**Data in this exercise**.

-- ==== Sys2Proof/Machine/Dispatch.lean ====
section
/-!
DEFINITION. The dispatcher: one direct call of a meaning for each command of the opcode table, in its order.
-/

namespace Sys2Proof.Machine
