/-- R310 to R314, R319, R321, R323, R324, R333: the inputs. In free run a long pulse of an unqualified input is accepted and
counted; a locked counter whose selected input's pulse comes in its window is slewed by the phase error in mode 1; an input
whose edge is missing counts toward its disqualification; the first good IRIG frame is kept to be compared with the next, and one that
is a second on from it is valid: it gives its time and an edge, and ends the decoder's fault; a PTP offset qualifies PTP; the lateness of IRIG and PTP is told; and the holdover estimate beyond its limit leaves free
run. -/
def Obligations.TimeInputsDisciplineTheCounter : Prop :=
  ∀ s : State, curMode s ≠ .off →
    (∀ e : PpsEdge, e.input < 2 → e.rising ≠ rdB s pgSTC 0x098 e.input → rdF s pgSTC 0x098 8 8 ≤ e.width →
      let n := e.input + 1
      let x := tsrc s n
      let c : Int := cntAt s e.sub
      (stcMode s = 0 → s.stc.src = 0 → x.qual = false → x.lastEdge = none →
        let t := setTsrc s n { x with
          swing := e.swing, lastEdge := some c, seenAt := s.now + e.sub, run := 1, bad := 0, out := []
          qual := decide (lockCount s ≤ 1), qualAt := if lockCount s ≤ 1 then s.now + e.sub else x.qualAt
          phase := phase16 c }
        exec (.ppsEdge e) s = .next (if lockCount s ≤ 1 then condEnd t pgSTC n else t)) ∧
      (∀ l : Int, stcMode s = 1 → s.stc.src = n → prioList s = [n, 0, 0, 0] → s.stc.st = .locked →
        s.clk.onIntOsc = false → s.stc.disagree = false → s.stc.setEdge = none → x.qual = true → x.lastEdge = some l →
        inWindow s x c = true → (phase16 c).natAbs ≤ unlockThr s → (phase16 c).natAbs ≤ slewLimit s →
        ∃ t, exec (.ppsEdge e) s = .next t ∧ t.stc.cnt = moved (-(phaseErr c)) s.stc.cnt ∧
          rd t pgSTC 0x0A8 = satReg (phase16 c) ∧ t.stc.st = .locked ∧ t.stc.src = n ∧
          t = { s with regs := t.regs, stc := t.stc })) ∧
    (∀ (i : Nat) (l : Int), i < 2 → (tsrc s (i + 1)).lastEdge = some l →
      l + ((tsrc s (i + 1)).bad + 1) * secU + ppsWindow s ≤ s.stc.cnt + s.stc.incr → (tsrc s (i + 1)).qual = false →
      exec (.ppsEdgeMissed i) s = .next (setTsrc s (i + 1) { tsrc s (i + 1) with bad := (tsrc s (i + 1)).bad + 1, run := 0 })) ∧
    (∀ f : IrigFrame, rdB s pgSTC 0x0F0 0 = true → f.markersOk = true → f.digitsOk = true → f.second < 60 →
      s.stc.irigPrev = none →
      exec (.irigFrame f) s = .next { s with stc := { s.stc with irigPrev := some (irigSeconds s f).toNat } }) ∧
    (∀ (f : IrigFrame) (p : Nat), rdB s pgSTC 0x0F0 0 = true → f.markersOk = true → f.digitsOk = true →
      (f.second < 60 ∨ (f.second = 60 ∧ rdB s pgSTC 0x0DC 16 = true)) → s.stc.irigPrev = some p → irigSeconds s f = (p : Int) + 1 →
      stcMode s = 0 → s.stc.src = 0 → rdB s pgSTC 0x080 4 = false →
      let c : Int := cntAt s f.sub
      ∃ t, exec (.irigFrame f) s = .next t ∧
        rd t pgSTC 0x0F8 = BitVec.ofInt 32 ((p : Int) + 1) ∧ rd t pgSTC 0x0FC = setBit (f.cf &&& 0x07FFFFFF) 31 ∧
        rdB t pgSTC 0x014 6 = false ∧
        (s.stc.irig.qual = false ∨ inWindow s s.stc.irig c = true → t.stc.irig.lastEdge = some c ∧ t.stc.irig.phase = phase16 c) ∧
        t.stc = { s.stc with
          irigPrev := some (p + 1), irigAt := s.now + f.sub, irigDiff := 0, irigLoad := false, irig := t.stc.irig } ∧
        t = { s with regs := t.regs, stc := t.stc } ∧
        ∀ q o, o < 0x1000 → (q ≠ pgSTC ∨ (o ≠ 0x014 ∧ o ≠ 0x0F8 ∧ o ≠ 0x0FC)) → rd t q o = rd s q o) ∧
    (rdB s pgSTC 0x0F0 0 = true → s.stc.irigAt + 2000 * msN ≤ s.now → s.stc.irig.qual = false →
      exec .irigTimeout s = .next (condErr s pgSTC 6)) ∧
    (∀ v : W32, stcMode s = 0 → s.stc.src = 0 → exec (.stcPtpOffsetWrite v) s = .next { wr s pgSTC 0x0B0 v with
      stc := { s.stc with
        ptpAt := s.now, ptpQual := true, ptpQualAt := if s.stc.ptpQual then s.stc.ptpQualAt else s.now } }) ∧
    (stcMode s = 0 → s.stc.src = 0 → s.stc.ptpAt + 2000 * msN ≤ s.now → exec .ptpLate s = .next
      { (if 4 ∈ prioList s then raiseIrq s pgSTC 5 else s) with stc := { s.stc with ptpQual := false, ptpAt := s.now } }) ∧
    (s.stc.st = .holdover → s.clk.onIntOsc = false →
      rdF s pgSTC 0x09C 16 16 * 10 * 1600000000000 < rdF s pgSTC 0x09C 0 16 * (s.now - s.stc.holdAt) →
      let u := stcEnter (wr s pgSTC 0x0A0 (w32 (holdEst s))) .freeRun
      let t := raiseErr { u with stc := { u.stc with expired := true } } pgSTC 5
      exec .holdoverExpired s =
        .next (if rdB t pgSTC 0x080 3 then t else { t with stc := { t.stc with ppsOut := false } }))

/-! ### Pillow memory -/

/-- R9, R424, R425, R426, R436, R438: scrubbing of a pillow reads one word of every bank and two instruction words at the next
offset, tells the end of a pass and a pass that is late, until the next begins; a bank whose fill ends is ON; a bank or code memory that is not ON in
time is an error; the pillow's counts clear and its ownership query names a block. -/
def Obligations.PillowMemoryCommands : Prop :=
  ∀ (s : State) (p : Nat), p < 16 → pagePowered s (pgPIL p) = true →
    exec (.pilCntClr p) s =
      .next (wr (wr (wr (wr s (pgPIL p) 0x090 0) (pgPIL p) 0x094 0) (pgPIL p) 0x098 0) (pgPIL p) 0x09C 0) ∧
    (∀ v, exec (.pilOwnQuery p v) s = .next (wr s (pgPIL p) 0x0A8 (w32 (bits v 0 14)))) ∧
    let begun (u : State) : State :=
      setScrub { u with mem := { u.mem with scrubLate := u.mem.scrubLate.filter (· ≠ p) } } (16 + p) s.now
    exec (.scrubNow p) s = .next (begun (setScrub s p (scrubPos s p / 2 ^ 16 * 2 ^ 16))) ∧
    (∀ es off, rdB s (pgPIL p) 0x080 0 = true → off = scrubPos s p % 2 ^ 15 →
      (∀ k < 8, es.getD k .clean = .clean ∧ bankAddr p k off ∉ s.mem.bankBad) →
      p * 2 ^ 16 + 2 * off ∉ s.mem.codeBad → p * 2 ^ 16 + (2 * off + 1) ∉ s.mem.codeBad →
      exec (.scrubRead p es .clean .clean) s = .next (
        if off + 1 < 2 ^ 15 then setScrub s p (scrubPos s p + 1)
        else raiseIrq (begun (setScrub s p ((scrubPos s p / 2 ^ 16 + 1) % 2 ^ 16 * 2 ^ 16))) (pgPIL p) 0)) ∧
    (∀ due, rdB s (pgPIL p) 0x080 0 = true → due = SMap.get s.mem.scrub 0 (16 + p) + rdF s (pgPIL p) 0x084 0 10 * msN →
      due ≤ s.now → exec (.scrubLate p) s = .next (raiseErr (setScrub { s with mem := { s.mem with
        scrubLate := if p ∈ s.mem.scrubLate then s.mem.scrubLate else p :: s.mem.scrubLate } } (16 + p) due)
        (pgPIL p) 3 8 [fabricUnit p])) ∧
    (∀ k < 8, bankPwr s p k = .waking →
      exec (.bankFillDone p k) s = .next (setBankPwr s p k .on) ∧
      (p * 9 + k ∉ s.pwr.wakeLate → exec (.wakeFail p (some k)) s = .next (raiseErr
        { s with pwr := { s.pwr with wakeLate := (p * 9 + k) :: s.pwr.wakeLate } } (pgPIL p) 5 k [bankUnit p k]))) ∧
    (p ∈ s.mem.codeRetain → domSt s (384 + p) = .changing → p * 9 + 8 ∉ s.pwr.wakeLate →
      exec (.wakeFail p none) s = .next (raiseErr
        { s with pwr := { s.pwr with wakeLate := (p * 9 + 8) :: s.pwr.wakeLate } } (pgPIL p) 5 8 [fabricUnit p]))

**Work task**.
Please, from the material above, copy only the lines from the line with "Pillow memory -/" up to and including the line with "exec (.pilCntClr p)", exactly as written.

**Response to the exercise**.
/-! ### Pillow memory -/

/-- R9, R424, R425, R426, R436, R438: scrubbing of a pillow reads one word of every bank and two instruction words at the next
offset, tells the end of a pass and a pass that is late, until the next begins; a bank whose fill ends is ON; a bank or code memory that is not ON in
time is an error; the pillow's counts clear and its ownership query names a block. -/
def Obligations.PillowMemoryCommands : Prop :=
  ∀ (s : State) (p : Nat), p < 16 → pagePowered s (pgPIL p) = true →
    exec (.pilCntClr p) s =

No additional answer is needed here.